**Collected data**:

/-! ## What a write of a register stores (44_register_access.md R183 to R203) -/

/-- Settles O45, write by write: each is one named update. -/
theorem plainWritesStoreTheWord : Obligations.PlainWritesStoreTheWord :=
  fun _ _ => ⟨rfl, rfl, rfl, rfl, rfl⟩

/-- Settles O46, by bit 3 of the word. -/
theorem statusWriteClearsOnlyCmdErr : Obligations.StatusWriteClearsOnlyCmdErr := by
  refine fun s w => ⟨fun h => ?_, fun h => ?_⟩
  · exact congrArg (fun b => completeWrite (s.setCmdErr b)) (cmdErrAfterWrite_of_bit h s.cmdErr)
  · exact congrArg (fun b => completeWrite (s.setCmdErr b)) (cmdErrAfterWrite_of_clear h s.cmdErr)

/-- Settles O47, write by write: each completes with the state it found. -/
theorem ignoredWritesChangeNothing : Obligations.IgnoredWritesChangeNothing :=
  fun _ _ _ => ⟨rfl, rfl, rfl, rfl, rfl⟩

/-- Settles O50: the register holds the low bits of the word, which the read extends by zeros. -/
theorem writeThenReadBack : Obligations.WriteThenReadBack := by
  intro s w
  have hlow8 : (low8 w).setWidth 32 = w &&& 0x000000FF#32 := setWidth_extractLsb'_zero w (by decide)
  have hlow9 : (low9 w).setWidth 32 = w &&& 0x000001FF#32 := setWidth_extractLsb'_zero w (by decide)
  refine ⟨⟨_, _, rfl, rfl, ?_⟩, ⟨_, _, rfl, rfl, ?_⟩, ⟨_, _, rfl, rfl, rfl⟩, ⟨_, _, rfl, rfl, rfl⟩, _, _, rfl, rfl, ?_⟩
  · exact congrArg Response.data hlow8
  · exact congrArg Response.data hlow8
  · exact congrArg Response.data ((tabSelWord_eq_setWidth _).trans hlow9)

end Sys2Proof.Machine

/-! ## The conditions of R212 and what they stop or record (60_exceptions.md) -/

namespace Sys2Proof.Machine

open Sys2Proof

@[simp] theorem mem_conditionIf {b : Bool} {c d : Condition} : d ∈ conditionIf b c ↔ b = true ∧ d = c := by
  cases b <;> simp [conditionIf]

/-- A_FIELD_INVALID, A_K_GE_N and A_GEN_DEGREE, each with its test on the state INIT leaves (R212). -/
@[simp] theorem mem_initConditions {c : Condition} {t : State} :
    c ∈ initConditions t ↔
      (t.fieldOk = false ∧ c = .aFieldInvalid) ∨ (t.n ≤ t.k ∧ c = .aKGeN)
        ∨ ((∃ g, t.gAcc = some g ∧ deg g.toNat ≠ t.p) ∧ c = .aGenDegree) := by
  cases hg : t.gAcc <;> simp [initConditions, hg]

/-- A_DATA_OVERSIZE and A_NOT_INIT, each with its test on the state ENCODE finds (R212). -/
@[simp] theorem mem_encodeConditions {c : Condition} {s : State} :
    c ∈ encodeConditions s ↔
      (2 ^ s.k ≤ s.dataIn.toNat ∧ c = .aDataOversize) ∨ (s.initDone = false ∧ c = .aNotInit) := by
  simp [encodeConditions]

/-- The conditions of a command word, arm by arm of the dispatch of R101; E_CMD_ILLEGAL is raised where the dispatch drops
the command (R105). -/
theorem commandConditions_cases (w : Word) (s : State) :
    commandConditions w s = [] ∨ commandConditions w s = initConditions s.runInit
    ∨ commandConditions w s = encodeConditions s
    ∨ (commandConditions w s = [.eCmdIllegal] ∧ s.runCommand w = s.illegalCommand) := by
  unfold commandConditions State.runCommand
  split_ifs
  · exact .inr (.inr (.inr ⟨rfl, rfl⟩))
  · exact .inl rfl
  · exact .inr (.inl rfl)
  · exact .inr (.inr (.inl rfl))
  · exact .inr (.inr (.inr ⟨rfl, rfl⟩))

/-- Only MISALIGNED raises a bus error (R204): a command raises none (R106), any other access has no condition. -/
theorem busCondition_iff {i : Instr} (s : State) (hwf : i.wellFormed = true) :
    (.eBusSize ∈ conditionsOf i s ∨ .eBusAlign ∈ conditionsOf i s) ↔ ∃ we o z, i = .misaligned we o z := by
  cases i with
  | misaligned we o z =>
    have hbad : z ≠ .word ∨ o.toNat % 4 ≠ 0 := by simpa [Instr.wellFormed, badAccess] using hwf
    simpa [conditionsOf] using hbad
  | wrCmd w =>
    rcases commandConditions_cases w s with e | e | e | ⟨e, -⟩ <;> simp [conditionsOf, e]
  | nop | init | encode | illegalOp | illegalRsvd | rdCmd | rdStatus | wrStatus | rdCfgN | wrCfgN | rdCfgK | wrCfgK
  | rdCfgPoly | wrCfgPoly | rdDataIn | wrDataIn | rdCodeOut | wrCodeOut | rdGen | wrGen | rdTabSel | wrTabSel
  | rdTabData | wrTabData | rdParam | wrParam | rdRsvd | wrRsvd => simp [conditionsOf]

/-- Only MISALIGNED faults: reads of a storage element, which can hold ⊥, complete, and so does every other arm (R210). -/
theorem exec_fault_iff {i : Instr} {s : State} : (∃ f, exec i s = .fault f) ↔ ∃ we o z, i = .misaligned we o z := by
  have stored (c : Stored) (f : Fault) : readStored c s ≠ .fault f := by
    obtain ⟨v, j, hv⟩ := readStored_completes c s
    simp [hv]
  cases i with
  | misaligned we o z => exact iff_of_true (raiseBusError_fault o z) ⟨we, o, z, rfl⟩
  | rdCodeOut => exact iff_of_false (fun ⟨f, h⟩ => stored s.codeOut f h) nofun
  | rdGen => exact iff_of_false (fun ⟨f, h⟩ => stored s.gAcc f h) nofun
  | rdTabData => exact iff_of_false (fun ⟨f, h⟩ => stored (selectedEntry s) f h) nofun
  | nop | init | encode | illegalOp | illegalRsvd | rdCmd | wrCmd | rdStatus | wrStatus | rdCfgN | wrCfgN | rdCfgK
  | wrCfgK | rdCfgPoly | wrCfgPoly | rdDataIn | wrDataIn | wrCodeOut | wrGen | rdTabSel | wrTabSel | wrTabData
  | rdParam | wrParam | rdRsvd | wrRsvd => exact iff_of_false nofun nofun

**ASSIGNMENT**: Exactly as written, please output every entry.

**RESPONSE**:
/-! ## What a write of a register stores (44_register_access.md R183 to R203) -/

/-- Settles O45, write by write: each is one named update. -/
theorem plainWritesStoreTheWord : Obligations.PlainWritesStoreTheWord :=
  fun _ _ => ⟨rfl, rfl, rfl, rfl, rfl⟩

/-- Settles O46, by bit 3 of the word. -/
theorem statusWriteClearsOnlyCmdErr : Obligations.StatusWriteClearsOnlyCmdErr := by
  refine fun s w => ⟨fun h => ?_, fun h => ?_⟩
  · exact congrArg (fun b => completeWrite (s.setCmdErr b)) (cmdErrAfterWrite_of_bit h s.cmdErr)
  · exact congrArg (fun b => completeWrite (s.setCmdErr b)) (cmdErrAfterWrite_of_clear h s.cmdErr)

/-- Settles O47, write by write: each completes with the state it found. -/
theorem ignoredWritesChangeNothing : Obligations.IgnoredWritesChangeNothing :=
  fun _ _ _ => ⟨rfl, rfl, rfl, rfl, rfl⟩

/-- Settles O50: the register holds the low bits of the word, which the read extends by zeros. -/
theorem writeThenReadBack : Obligations.WriteThenReadBack := by
  intro s w
  have hlow8 : (low8 w).setWidth 32 = w &&& 0x000000FF#32 := setWidth_extractLsb'_zero w (by decide)
  have hlow9 : (low9 w).setWidth 32 = w &&& 0x000001FF#32 := setWidth_extractLsb'_zero w (by decide)
  refine ⟨⟨_, _, rfl, rfl, ?_⟩, ⟨_, _, rfl, rfl, ?_⟩, ⟨_, _, rfl, rfl, rfl⟩, ⟨_, _, rfl, rfl, rfl⟩, _, _, rfl, rfl, ?_⟩
  · exact congrArg Response.data hlow8
  · exact congrArg Response.data hlow8
  · exact congrArg Response.data ((tabSelWord_eq_setWidth _).trans hlow9)

end Sys2Proof.Machine

/-! ## The conditions of R212 and what they stop or record (60_exceptions.md) -/

namespace Sys2Proof.Machine

open Sys2Proof

@[simp] theorem mem_conditionIf {b : Bool} {c d : Condition} : d ∈ conditionIf b c ↔ b = true ∧ d = c := by
  cases b <;> simp [conditionIf]

/-- A_FIELD_INVALID, A_K_GE_N and A_GEN_DEGREE, each with its test on the state INIT leaves (R212). -/
@[simp] theorem mem_initConditions {c : Condition} {t : State} :
    c ∈ initConditions t ↔
      (t.fieldOk = false ∧ c = .aFieldInvalid) ∨ (t.n ≤ t.k ∧ c = .aKGeN)
        ∨ ((∃ g, t.gAcc = some g ∧ deg g.toNat ≠ t.p) ∧ c = .aGenDegree) := by
  cases hg : t.gAcc <;> simp [initConditions, hg]

/-- A_DATA_OVERSIZE and A_NOT_INIT, each with its test on the state ENCODE finds (R212). -/
@[simp] theorem mem_encodeConditions {c : Condition} {s : State} :
    c ∈ encodeConditions s ↔
      (2 ^ s.k ≤ s.dataIn.toNat ∧ c = .aDataOversize) ∨ (s.initDone = false ∧ c = .aNotInit) := by
  simp [encodeConditions]

/-- The conditions of a command word, arm by arm of the dispatch of R101; E_CMD_ILLEGAL is raised where the dispatch drops
the command (R105). -/
theorem commandConditions_cases (w : Word) (s : State) :
    commandConditions w s = [] ∨ commandConditions w s = initConditions s.runInit
    ∨ commandConditions w s = encodeConditions s
    ∨ (commandConditions w s = [.eCmdIllegal] ∧ s.runCommand w = s.illegalCommand) := by
  unfold commandConditions State.runCommand
  split_ifs
  · exact .inr (.inr (.inr ⟨rfl, rfl⟩))
  · exact .inl rfl
  · exact .inr (.inl rfl)
  · exact .inr (.inr (.inl rfl))
  · exact .inr (.inr (.inr ⟨rfl, rfl⟩))

/-- Only MISALIGNED raises a bus error (R204): a command raises none (R106), any other access has no condition. -/
theorem busCondition_iff {i : Instr} (s : State) (hwf : i.wellFormed = true) :
    (.eBusSize ∈ conditionsOf i s ∨ .eBusAlign ∈ conditionsOf i s) ↔ ∃ we o z, i = .misaligned we o z := by
  cases i with
  | misaligned we o z =>
    have hbad : z ≠ .word ∨ o.toNat % 4 ≠ 0 := by simpa [Instr.wellFormed, badAccess] using hwf
    simpa [conditionsOf] using hbad
  | wrCmd w =>
    rcases commandConditions_cases w s with e | e | e | ⟨e, -⟩ <;> simp [conditionsOf, e]
  | nop | init | encode | illegalOp | illegalRsvd | rdCmd | rdStatus | wrStatus | rdCfgN | wrCfgN | rdCfgK | wrCfgK
  | rdCfgPoly | wrCfgPoly | rdDataIn | wrDataIn | rdCodeOut | wrCodeOut | rdGen | wrGen | rdTabSel | wrTabSel
  | rdTabData | wrTabData | rdParam | wrParam | rdRsvd | wrRsvd => simp [conditionsOf]

/-- Only MISALIGNED faults: reads of a storage element, which can hold ⊥, complete, and so does every other arm (R210). -/
theorem exec_fault_iff {i : Instr} {s : State} : (∃ f, exec i s = .fault f) ↔ ∃ we o z, i = .misaligned we o z := by
  have stored (c : Stored) (f : Fault) : readStored c s ≠ .fault f := by
    obtain ⟨v, j, hv⟩ := readStored_completes c s
    simp [hv]
  cases i with
  | misaligned we o z => exact iff_of_true (raiseBusError_fault o z) ⟨we, o, z, rfl⟩
  | rdCodeOut => exact iff_of_false (fun ⟨f, h⟩ => stored s.codeOut f h) nofun
  | rdGen => exact iff_of_false (fun ⟨f, h⟩ => stored s.gAcc f h) nofun
  | rdTabData => exact iff_of_false (fun ⟨f, h⟩ => stored (selectedEntry s) f h) nofun
  | nop | init | encode | illegalOp | illegalRsvd | rdCmd | wrCmd | rdStatus | wrStatus | rdCfgN | wrCfgN | rdCfgK
  | wrCfgK | rdCfgPoly | wrCfgPoly | rdDataIn | wrDataIn | wrCodeOut | wrGen | rdTabSel | wrTabSel | wrTabData
  | rdParam | wrParam | rdRsvd | wrRsvd => exact iff_of_false nofun nofun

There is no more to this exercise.